- WHAT IS REQUIRED
When the line containing "Runs (.timeWrite ini" appears in the data below, begin copying there and stop only after the line containing "exec (.cancelReq ini)".

- LISTED RECORDS
++++++++
/-- R453, R454, R456: arming, disarming and firing of the alarm. An arming write of a time to come arms; one whose value is due fires at
once, except while HALTED; a write with ARMED 0 disarms; the armed alarm fires at the edge whose carry reaches it, and at a time write
that reaches it, at once or at the edge that applies it, then with FIRED_BY_ADJUST and ALARM_BY_ADJUST; it fires no other way, and never
disarmed; firing in OFF or STANDBY with WAKE set sets the alarm cause. CANCEL_REQ clears both causes of PWR_ON_REQ.
Choices of the model: log entry 19. -/
def Obligations.RtcAlarm : Prop :=
  ∀ (ini : Byte) (val : Word) (s : State), MayWrite s ini →
    let cause := s.ctl.rtc.causeAlarm || (s.ctl.rtc.wake && (s.ctl.glb.mode == .off || s.ctl.glb.mode == .standby))
    let fires (t : State) (byWrite : Bool) := t.ctl.rtc.armed = false ∧ t.ctl.rtc.fired = true ∧ t.ctl.rtc.causeAlarm = cause
      ∧ t.ctl.rtc.firedByAdjust = (s.ctl.rtc.firedByAdjust || byWrite) ∧ (byWrite = true → Raised t.ctl 0x2F4)
    let quiet (t : State) := t.ctl.rtc.armed = s.ctl.rtc.armed ∧ t.ctl.rtc.fired = s.ctl.rtc.fired ∧ t.ctl.rtc.causeAlarm = s.ctl.rtc.causeAlarm
      ∧ t.ctl.rtc.firedByAdjust = s.ctl.rtc.firedByAdjust
    (s.ctl.rtc.seconds.toNat < (val.setWidth 40 : BitVec 40).toNat →
      exec (.alarmArm ini val) s =
        .next (s.withRtc { s.ctl.rtc with alarm := val.setWidth 40, armed := true, wake := val.getLsbD 41 }))
    ∧ ((val.setWidth 40 : BitVec 40).toNat ≤ s.ctl.rtc.seconds.toNat → s.ctl.rtc.halted = false →
      exec (.alarmArm ini val) s =
        .next (s.withRtc { s.ctl.rtc with
          alarm := val.setWidth 40
          armed := false
          wake := val.getLsbD 41
          fired := true
          causeAlarm := s.ctl.rtc.causeAlarm || (val.getLsbD 41 && (s.ctl.glb.mode == .off || s.ctl.glb.mode == .standby)) }))
    ∧ ((val.setWidth 40 : BitVec 40).toNat ≤ s.ctl.rtc.seconds.toNat → s.ctl.rtc.halted = true →
      exec (.alarmArm ini val) s = .next (s.withRtc { s.ctl.rtc with alarm := val.setWidth 40, armed := true, wake := val.getLsbD 41 }))
    ∧ exec (.alarmDisarm ini val) s =
        .next (s.withRtc { s.ctl.rtc with alarm := val.setWidth 40, armed := false, wake := val.getLsbD 41 })
    ∧ (s.ctl.rtc.halt = false → s.ctl.rtc.halted = false → Runs .backupDomainWriteEffective s (fun t => OnlyChanges [.rtc] s t
        ∧ if t.ctl.rtc.seconds ≠ s.ctl.rtc.seconds ∧ s.ctl.rtc.armed = true ∧ s.ctl.rtc.alarm.toNat ≤ t.ctl.rtc.seconds.toNat then fires t false else quiet t))
    ∧ (s.ctl.rtc.halted = true → Runs .backupDomainWriteEffective s quiet)
    ∧ (s.ctl.rtc.halt = true → s.ctl.rtc.halted = false → s.ctl.rtc.heldSec = some (val.setWidth 40) → Runs .backupDomainWriteEffective s (fun t =>
        t.ctl.rtc.seconds = val.setWidth 40 ∧ if s.ctl.rtc.armed = true ∧ s.ctl.rtc.alarm.toNat ≤ (val.setWidth 40 : BitVec 40).toNat then fires t true else quiet t))
    ∧ (s.ctl.rtc.halt = true → s.ctl.rtc.halted = true → Runs (.timeWrite ini 0x7C0018 8 val) s (fun t => OnlyChanges [.rtc, .fcu] s t
        ∧ t.ctl.rtc.seconds = val.setWidth 40
        ∧ if s.ctl.rtc.armed = true ∧ s.ctl.rtc.alarm.toNat ≤ (val.setWidth 40 : BitVec 40).toNat then fires t true else quiet t))
    ∧ exec (.cancelReq ini) s = .next (s.withRtc { s.ctl.rtc with causeAlarm := false, causeRestore := false })

/-- R443, R444: a read of a time register by an initiator without a freeze copies the three registers into its shadow set, later reads
return the shadow, and the read that covers the upper half of RTC_TIME_HI ends the freeze; a ninth freeze takes the set that began
earliest and counts a steal; a freeze ends after 1 ms. -/
def Obligations.RtcFreezes : Prop :=
  ∀ (ini : Byte) (s : State), MayWrite s ini →
    ((∀ f ∈ s.ctl.rtc.freezes, f.ini ≠ ini.toNat) → s.ctl.rtc.freezes.length < 8 →
      Runs (.rtcTimeRead ini 0x7C0008 8) s (fun t => OnlyChanges [.rtc, .out] s t
        ∧ t.ctl.rtc = { s.ctl.rtc with freezes := s.ctl.rtc.freezes ++ [shadowOf s.ctl ini.toNat] }
        ∧ t.ctl.out = .cxlIoData ini.toNat 0x7C0008 (rtcTimeLo s.ctl.rtc) :: s.ctl.out))
    ∧ (∀ f, s.ctl.rtc.freezes.find? (fun x => x.ini == ini.toNat) = some f →
      Runs (.rtcTimeRead ini 0x7C0010 8) s (fun t => OnlyChanges [.out] s t
        ∧ t.ctl.out = .cxlIoData ini.toNat 0x7C0010 f.cal :: s.ctl.out)
      ∧ Runs (.rtcTimeRead ini 0x7C001C 4) s (fun t => OnlyChanges [.rtc, .out] s t
        ∧ t.ctl.rtc = { s.ctl.rtc with freezes := s.ctl.rtc.freezes.filter (fun x => x.ini != ini.toNat) }
        ∧ t.ctl.out = .cxlIoData ini.toNat 0x7C001C (f.hi >>> 32) :: s.ctl.out))
    ∧ ((∀ f ∈ s.ctl.rtc.freezes, f.ini ≠ ini.toNat) → s.ctl.rtc.freezes.length = 8 →
      Runs (.rtcTimeRead ini 0x7C0008 8) s (fun t => OnlyChanges [.rtc, .out] s t
        ∧ t.ctl.rtc = { s.ctl.rtc with
            freezes := s.ctl.rtc.freezes.tail ++ [shadowOf s.ctl ini.toNat]
            steals := satInc s.ctl.rtc.steals 0xFFFF }))
    ∧ exec (.freezeExpiry ini) s =
      .next (s.withRtc { s.ctl.rtc with freezes := s.ctl.rtc.freezes.filter (fun x => x.ini != ini.toNat) })

/-- R449 to R451: a write of RTC_TRIM sets the trim and abandons a running measurement, one outside the range changes no trim; a
measurement starts on TRIM_START or at the period's end while a reference is configured; a 1PPS measurement sets the trim to the
rounded value, held within 8,192; a lost reference abandons the measurement and raises TIME_REF_LOST. -/
def Obligations.RtcTrim : Prop :=
  ∀ (ini : Byte) (v : BitVec 16) (k : Nat) (s : State), MayWrite s ini →
    (v.toInt.natAbs ≤ 8192 → s.ctl.rtc.measRes ≠ .running →
      exec (.rtcTrim ini v) s = .next (s.withRtc { s.ctl.rtc with trim := v.toInt, trimSrc := 3 }))
    ∧ (v.toInt.natAbs ≤ 8192 → s.ctl.rtc.measRes = .running →
      exec (.rtcTrim ini v) s = .next (s.withRtc { s.ctl.rtc with trim := v.toInt, trimSrc := 3, measRes := .written }))
    ∧ (8192 < v.toInt.natAbs → Runs (.rtcTrim ini v) s (fun t => OnlyChanges [.heads, .mgmt] s t))
    ∧ (s.ctl.rtc.measRes ≠ .running → s.ctl.rtc.timeRef ≠ 0 →
      exec (.trimStart ini) s = .next (s.withRtc { s.ctl.rtc with measRes := .running })
      ∧ exec .trimPeriodExpiry s = .next (s.withRtc { s.ctl.rtc with measRes := .running }))
    ∧ (s.ctl.rtc.measRes = .running → s.ctl.rtc.timeRef = 1 → 0 < k →
      Runs (.trimMeasurementEnd k) s (fun t => OnlyChanges [.rtc, .fcu, .free] s t
        ∧ t.ctl.rtc.trim = clampInt (roundDiv ((32768 * (s.ctl.rtc.windowS : Int) - k) * 16777216) k) 8192
        ∧ t.ctl.rtc.trimSrc = 2 ∧ t.ctl.rtc.measRes ≠ .running ∧ t.ctl.rtc.seconds = s.ctl.rtc.seconds))
    ∧ (s.ctl.rtc.measRes = .running → s.ctl.rtc.timeRef ≠ 0 → (srcAt s.ctl 0x2F2).condition = false →
      Runs .timeRefLost s (fun t => OnlyChanges [.rtc, .fcu] s t
        ∧ t.ctl.rtc = { s.ctl.rtc with refLost := true, measRes := .refLost } ∧ Raised t.ctl 0x2F2))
++++++++
- ANSWER TO THIS EXERCISE
    ∧ (s.ctl.rtc.halt = true → s.ctl.rtc.halted = true → Runs (.timeWrite ini 0x7C0018 8 val) s (fun t => OnlyChanges [.rtc, .fcu] s t
        ∧ t.ctl.rtc.seconds = val.setWidth 40
        ∧ if s.ctl.rtc.armed = true ∧ s.ctl.rtc.alarm.toNat ≤ (val.setWidth 40 : BitVec 40).toNat then fires t true else quiet t))
    ∧ exec (.cancelReq ini) s = .next (s.withRtc { s.ctl.rtc with causeAlarm := false, causeRestore := false })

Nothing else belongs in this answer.